Work to be completed - In the entries below, find the string "What" and return each line holding it.

---------- Given entries

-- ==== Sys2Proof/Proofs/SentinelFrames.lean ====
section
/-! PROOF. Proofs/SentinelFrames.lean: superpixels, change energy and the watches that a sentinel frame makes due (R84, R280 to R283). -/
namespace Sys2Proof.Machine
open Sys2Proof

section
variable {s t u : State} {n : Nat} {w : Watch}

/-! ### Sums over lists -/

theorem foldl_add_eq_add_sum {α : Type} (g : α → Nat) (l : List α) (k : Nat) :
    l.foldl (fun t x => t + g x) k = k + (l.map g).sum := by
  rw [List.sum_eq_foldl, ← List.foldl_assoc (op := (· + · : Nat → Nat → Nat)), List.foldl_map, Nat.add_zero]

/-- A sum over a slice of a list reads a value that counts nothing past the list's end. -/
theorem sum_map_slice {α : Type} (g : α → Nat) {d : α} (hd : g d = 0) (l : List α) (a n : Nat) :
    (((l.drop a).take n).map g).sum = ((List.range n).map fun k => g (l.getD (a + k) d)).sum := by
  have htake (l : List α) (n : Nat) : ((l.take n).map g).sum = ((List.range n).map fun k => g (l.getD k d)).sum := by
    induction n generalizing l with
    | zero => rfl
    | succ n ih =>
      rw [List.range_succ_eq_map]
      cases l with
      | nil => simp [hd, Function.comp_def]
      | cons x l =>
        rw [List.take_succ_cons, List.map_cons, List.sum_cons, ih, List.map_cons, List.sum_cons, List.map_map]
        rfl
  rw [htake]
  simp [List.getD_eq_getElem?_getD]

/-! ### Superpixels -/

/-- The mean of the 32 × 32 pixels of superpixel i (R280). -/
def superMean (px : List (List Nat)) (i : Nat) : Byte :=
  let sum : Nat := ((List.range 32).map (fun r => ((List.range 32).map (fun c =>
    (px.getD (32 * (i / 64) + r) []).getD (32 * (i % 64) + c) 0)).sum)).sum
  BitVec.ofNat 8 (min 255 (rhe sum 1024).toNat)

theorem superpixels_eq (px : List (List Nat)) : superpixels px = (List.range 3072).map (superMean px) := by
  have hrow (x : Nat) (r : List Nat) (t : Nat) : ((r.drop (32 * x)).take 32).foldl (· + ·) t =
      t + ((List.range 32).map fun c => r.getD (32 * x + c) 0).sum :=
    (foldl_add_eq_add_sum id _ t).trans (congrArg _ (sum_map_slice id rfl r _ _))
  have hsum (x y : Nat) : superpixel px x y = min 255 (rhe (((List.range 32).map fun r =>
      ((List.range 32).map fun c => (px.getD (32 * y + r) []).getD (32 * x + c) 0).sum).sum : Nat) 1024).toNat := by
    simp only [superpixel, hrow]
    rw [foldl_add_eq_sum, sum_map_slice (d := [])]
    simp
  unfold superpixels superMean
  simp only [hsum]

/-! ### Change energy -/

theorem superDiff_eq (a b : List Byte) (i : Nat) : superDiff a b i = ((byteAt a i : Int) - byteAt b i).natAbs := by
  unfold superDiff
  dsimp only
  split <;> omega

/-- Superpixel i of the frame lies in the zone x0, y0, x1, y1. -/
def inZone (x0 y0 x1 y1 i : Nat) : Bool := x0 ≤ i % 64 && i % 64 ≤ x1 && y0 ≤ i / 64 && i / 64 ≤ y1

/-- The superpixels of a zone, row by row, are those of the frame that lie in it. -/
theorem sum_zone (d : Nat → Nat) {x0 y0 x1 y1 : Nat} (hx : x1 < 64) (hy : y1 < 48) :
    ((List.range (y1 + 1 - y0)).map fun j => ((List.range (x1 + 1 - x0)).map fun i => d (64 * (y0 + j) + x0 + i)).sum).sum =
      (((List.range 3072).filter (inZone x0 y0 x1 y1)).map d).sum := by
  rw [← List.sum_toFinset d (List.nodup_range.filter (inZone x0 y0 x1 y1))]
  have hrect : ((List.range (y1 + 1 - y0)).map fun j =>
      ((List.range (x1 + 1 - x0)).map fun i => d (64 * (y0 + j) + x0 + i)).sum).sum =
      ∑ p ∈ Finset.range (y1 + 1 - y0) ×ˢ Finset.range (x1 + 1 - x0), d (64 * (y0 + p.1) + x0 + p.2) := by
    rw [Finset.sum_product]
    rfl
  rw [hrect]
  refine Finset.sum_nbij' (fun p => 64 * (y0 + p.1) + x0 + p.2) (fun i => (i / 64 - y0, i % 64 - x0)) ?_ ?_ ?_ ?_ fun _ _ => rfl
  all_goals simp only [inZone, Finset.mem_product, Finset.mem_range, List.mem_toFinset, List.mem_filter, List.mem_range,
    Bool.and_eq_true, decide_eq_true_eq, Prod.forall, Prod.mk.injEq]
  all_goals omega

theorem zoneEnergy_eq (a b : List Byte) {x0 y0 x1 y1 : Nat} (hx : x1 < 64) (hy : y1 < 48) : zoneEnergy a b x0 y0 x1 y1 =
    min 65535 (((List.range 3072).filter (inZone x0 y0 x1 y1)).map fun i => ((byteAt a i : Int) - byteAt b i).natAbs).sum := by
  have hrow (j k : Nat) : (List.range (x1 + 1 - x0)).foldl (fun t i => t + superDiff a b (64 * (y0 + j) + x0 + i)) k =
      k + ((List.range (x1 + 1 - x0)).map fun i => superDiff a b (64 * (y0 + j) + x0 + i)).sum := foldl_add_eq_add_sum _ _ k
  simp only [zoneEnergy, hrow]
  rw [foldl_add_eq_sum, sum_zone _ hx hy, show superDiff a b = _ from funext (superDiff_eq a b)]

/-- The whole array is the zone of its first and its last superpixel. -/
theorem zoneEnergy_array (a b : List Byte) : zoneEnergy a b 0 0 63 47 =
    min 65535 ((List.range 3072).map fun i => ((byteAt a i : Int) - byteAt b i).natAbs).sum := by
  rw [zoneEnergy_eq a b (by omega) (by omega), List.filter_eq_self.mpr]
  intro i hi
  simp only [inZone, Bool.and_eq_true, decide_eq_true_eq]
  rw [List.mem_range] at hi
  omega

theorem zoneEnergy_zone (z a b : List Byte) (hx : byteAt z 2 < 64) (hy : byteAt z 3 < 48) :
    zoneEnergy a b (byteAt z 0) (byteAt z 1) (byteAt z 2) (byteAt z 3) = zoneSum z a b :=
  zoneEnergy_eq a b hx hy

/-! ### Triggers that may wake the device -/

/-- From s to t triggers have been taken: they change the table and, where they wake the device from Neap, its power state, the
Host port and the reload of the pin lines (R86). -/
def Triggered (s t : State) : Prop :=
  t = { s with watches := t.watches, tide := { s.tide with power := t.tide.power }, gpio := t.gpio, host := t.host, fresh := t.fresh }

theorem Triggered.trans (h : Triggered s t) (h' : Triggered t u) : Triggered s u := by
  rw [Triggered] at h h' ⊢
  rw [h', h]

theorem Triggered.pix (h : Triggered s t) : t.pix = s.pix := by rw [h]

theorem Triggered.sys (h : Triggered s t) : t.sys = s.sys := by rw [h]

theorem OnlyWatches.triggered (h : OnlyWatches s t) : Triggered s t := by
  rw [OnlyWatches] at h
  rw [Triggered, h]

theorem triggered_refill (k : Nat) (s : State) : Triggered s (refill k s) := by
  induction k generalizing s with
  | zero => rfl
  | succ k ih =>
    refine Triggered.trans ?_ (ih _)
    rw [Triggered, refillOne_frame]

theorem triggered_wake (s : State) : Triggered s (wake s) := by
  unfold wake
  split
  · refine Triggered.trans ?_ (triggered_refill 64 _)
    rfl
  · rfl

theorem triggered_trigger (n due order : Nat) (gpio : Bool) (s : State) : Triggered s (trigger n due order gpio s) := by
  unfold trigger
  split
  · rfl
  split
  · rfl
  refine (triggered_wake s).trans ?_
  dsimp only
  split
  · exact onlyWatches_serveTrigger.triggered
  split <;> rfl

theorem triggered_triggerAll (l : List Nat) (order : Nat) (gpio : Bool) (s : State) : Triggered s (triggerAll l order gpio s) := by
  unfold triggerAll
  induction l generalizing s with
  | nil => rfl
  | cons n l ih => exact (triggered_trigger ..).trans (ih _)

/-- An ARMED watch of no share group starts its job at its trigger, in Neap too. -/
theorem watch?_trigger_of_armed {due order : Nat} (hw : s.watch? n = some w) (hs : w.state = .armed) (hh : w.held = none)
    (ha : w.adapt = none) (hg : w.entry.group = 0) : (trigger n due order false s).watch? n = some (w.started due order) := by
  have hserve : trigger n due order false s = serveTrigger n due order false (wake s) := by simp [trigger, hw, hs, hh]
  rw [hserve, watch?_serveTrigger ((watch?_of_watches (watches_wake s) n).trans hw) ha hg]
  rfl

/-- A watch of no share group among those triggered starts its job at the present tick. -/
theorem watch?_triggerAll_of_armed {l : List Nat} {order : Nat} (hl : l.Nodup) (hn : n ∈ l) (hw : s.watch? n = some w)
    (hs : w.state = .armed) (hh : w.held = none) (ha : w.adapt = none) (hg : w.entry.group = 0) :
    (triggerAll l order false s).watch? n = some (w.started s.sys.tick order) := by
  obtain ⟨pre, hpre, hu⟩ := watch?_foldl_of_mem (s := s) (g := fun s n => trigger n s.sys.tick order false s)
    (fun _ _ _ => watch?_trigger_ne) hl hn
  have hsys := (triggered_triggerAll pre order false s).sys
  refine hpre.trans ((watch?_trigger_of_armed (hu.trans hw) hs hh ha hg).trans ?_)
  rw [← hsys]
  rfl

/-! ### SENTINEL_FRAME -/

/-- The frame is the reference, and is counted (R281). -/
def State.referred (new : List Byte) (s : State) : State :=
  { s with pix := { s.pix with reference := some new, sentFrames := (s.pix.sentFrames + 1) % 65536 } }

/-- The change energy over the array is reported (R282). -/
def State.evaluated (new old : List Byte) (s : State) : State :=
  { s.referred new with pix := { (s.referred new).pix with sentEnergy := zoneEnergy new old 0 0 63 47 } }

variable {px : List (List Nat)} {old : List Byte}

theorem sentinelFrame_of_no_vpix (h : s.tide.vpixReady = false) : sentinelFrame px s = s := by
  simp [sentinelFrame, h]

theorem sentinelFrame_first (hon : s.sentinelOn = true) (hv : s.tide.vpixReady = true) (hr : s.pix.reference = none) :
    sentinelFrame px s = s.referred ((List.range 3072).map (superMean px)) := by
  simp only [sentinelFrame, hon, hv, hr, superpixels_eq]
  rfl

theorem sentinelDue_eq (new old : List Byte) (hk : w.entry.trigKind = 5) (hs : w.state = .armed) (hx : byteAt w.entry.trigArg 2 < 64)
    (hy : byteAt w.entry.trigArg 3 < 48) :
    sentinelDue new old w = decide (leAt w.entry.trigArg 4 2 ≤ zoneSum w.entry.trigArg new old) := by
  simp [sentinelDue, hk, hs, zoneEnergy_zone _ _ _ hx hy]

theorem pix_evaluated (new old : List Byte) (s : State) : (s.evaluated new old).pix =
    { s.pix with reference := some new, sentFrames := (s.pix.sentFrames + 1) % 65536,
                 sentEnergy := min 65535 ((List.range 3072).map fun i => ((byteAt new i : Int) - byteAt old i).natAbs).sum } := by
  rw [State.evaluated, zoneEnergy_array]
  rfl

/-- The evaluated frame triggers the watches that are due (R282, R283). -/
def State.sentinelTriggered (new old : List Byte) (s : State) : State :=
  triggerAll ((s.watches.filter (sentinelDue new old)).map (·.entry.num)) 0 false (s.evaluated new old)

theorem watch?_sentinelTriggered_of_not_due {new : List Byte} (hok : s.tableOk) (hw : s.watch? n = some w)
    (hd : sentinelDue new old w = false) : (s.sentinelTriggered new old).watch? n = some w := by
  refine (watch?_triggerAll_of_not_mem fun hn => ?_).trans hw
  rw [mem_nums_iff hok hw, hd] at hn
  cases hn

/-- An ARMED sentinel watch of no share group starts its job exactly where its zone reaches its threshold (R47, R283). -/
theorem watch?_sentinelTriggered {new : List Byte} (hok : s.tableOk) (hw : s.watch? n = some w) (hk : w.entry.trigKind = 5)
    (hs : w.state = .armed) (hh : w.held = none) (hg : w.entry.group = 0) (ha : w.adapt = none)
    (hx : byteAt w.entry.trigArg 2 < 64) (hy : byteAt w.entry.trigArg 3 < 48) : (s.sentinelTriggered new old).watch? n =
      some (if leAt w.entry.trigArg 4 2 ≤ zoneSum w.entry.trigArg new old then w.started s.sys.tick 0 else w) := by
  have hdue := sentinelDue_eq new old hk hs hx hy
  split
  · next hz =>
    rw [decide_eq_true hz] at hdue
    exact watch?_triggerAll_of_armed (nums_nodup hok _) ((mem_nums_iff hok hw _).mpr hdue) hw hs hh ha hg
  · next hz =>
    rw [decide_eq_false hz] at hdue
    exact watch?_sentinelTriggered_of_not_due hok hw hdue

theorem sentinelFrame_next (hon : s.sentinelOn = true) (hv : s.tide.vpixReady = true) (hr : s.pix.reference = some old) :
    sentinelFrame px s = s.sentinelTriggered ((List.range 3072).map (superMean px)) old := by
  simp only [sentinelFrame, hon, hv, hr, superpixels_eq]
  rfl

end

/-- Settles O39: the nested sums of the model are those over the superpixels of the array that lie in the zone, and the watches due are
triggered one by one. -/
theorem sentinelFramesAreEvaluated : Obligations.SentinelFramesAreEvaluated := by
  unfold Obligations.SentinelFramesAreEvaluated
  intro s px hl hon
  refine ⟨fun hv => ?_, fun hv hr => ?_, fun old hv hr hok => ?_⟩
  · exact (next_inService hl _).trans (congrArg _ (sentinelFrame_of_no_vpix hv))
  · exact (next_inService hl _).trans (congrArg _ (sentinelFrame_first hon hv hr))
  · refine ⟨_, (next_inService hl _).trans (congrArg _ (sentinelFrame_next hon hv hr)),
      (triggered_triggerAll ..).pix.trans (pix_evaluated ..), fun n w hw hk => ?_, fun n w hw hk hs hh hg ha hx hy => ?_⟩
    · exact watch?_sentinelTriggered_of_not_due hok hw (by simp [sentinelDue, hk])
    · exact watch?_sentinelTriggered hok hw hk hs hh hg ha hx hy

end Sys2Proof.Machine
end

--------------------
---------- Given entries

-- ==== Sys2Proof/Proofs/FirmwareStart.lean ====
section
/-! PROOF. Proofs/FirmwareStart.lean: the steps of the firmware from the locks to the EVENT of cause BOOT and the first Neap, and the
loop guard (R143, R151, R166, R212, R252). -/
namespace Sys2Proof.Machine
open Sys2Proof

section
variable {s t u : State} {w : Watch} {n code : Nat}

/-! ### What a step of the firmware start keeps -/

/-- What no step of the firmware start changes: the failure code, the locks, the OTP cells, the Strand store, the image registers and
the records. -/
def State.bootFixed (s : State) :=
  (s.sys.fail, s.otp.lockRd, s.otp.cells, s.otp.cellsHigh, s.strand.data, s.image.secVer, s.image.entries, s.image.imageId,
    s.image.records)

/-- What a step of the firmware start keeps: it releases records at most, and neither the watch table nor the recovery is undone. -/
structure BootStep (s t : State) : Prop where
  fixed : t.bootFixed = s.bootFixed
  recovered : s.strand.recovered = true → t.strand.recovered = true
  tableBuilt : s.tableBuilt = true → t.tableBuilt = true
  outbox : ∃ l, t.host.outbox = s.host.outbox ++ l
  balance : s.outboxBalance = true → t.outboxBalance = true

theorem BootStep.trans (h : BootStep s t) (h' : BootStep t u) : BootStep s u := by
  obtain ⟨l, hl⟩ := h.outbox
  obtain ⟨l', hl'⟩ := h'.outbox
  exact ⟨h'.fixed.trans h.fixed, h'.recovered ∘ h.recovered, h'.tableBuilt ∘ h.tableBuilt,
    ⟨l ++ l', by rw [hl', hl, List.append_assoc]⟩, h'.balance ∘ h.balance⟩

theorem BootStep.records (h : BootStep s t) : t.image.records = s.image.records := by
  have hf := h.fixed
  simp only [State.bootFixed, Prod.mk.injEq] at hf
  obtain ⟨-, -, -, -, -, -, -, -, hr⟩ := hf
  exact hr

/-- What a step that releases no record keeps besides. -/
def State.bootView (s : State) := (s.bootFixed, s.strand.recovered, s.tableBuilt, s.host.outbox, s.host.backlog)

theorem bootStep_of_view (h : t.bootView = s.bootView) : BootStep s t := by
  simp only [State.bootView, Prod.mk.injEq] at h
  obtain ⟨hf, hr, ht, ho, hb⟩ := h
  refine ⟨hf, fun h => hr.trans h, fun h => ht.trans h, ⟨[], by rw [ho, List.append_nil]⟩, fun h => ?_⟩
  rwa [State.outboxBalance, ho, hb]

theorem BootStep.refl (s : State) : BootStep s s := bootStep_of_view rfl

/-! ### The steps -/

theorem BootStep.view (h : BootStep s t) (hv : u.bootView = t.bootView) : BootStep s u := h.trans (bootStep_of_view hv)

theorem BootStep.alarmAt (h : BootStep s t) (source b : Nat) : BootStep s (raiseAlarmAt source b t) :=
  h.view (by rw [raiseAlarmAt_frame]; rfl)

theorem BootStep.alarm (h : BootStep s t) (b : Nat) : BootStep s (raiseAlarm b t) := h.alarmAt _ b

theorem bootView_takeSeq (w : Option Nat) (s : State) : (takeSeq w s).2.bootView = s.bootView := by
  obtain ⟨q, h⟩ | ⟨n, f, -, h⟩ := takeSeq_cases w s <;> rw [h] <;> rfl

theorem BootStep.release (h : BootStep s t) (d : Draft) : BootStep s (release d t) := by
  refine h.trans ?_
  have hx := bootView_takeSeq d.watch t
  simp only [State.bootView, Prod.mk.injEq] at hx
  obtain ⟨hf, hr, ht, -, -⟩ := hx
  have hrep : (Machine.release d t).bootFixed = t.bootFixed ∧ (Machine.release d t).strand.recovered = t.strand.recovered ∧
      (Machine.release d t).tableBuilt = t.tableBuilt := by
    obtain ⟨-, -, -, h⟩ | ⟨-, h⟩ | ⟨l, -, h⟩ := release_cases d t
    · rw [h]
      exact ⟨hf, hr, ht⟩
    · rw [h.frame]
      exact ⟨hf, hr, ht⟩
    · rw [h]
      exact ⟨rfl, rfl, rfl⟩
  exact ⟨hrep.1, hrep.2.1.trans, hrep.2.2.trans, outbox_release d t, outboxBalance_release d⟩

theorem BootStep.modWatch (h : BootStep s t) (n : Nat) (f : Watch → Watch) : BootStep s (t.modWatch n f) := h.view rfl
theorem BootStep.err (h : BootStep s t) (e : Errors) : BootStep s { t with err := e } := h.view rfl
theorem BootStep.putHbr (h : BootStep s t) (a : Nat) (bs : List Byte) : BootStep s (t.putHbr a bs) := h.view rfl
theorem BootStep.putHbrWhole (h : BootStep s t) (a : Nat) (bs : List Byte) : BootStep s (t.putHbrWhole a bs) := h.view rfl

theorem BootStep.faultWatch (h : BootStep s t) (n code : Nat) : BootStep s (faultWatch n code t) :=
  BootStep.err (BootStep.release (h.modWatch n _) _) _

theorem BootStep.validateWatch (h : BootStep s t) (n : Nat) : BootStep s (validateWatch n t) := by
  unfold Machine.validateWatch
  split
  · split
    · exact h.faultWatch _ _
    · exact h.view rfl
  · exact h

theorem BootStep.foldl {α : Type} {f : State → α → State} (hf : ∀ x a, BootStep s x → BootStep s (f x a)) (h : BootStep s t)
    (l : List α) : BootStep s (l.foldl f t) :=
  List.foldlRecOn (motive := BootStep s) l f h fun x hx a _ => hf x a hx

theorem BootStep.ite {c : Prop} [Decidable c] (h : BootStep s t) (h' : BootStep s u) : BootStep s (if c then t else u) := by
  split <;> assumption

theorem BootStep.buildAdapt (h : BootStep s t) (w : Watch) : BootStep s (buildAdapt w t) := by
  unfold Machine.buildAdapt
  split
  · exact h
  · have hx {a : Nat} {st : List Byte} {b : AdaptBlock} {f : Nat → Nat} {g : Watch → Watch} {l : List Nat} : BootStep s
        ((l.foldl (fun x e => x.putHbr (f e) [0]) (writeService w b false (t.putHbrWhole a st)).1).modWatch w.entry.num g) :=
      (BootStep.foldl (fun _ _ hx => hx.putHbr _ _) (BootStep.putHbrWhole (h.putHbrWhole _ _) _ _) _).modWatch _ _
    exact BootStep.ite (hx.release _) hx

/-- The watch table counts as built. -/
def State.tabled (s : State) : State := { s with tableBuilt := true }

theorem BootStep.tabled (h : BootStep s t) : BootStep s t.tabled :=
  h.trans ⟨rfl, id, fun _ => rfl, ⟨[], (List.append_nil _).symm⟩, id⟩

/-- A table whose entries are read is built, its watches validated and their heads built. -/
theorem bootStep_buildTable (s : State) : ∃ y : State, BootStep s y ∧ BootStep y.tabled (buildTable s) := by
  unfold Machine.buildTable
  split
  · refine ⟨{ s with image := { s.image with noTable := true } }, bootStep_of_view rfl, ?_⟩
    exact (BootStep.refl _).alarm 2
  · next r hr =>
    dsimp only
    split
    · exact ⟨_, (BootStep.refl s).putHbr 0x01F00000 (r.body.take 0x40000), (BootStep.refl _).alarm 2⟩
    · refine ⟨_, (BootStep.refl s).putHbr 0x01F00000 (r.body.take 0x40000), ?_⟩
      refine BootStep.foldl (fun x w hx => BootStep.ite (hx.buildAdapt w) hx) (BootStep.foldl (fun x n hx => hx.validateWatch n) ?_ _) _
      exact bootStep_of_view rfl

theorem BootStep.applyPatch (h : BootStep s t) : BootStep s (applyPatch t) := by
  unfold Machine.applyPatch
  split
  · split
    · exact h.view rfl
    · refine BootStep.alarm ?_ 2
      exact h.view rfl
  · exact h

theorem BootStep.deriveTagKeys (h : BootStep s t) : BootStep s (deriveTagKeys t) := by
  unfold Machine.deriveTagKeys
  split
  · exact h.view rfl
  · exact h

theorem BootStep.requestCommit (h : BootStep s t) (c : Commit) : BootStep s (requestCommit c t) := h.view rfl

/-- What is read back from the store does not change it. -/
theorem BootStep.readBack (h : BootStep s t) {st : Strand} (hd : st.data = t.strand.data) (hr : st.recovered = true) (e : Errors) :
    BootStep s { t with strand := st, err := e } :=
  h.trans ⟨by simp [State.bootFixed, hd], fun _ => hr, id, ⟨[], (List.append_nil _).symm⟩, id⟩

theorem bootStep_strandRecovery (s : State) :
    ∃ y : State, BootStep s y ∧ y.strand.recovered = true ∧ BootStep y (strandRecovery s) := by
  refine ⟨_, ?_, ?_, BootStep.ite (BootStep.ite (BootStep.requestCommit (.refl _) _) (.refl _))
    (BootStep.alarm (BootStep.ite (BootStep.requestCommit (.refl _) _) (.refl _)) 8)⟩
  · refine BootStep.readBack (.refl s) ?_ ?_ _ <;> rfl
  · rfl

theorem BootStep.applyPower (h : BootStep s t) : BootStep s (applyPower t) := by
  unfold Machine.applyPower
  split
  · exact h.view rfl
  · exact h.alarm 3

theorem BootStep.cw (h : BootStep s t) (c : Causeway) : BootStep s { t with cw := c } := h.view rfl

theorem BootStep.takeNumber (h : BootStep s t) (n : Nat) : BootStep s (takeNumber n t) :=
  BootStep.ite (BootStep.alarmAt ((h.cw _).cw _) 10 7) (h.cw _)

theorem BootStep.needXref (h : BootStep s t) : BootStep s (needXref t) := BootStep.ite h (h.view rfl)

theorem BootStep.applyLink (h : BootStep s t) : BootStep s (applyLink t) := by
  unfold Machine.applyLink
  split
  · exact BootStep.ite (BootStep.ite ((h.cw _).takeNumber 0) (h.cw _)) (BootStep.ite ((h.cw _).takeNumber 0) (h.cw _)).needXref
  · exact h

--------------------

The answer -
/-! ### What a step of the firmware start keeps -/
/-- What no step of the firmware start changes: the failure code, the locks, the OTP cells, the Strand store, the image registers and
/-- What a step of the firmware start keeps: it releases records at most, and neither the watch table nor the recovery is undone. -/
/-- What a step that releases no record keeps besides. -/
/-- What is read back from the store does not change it. -/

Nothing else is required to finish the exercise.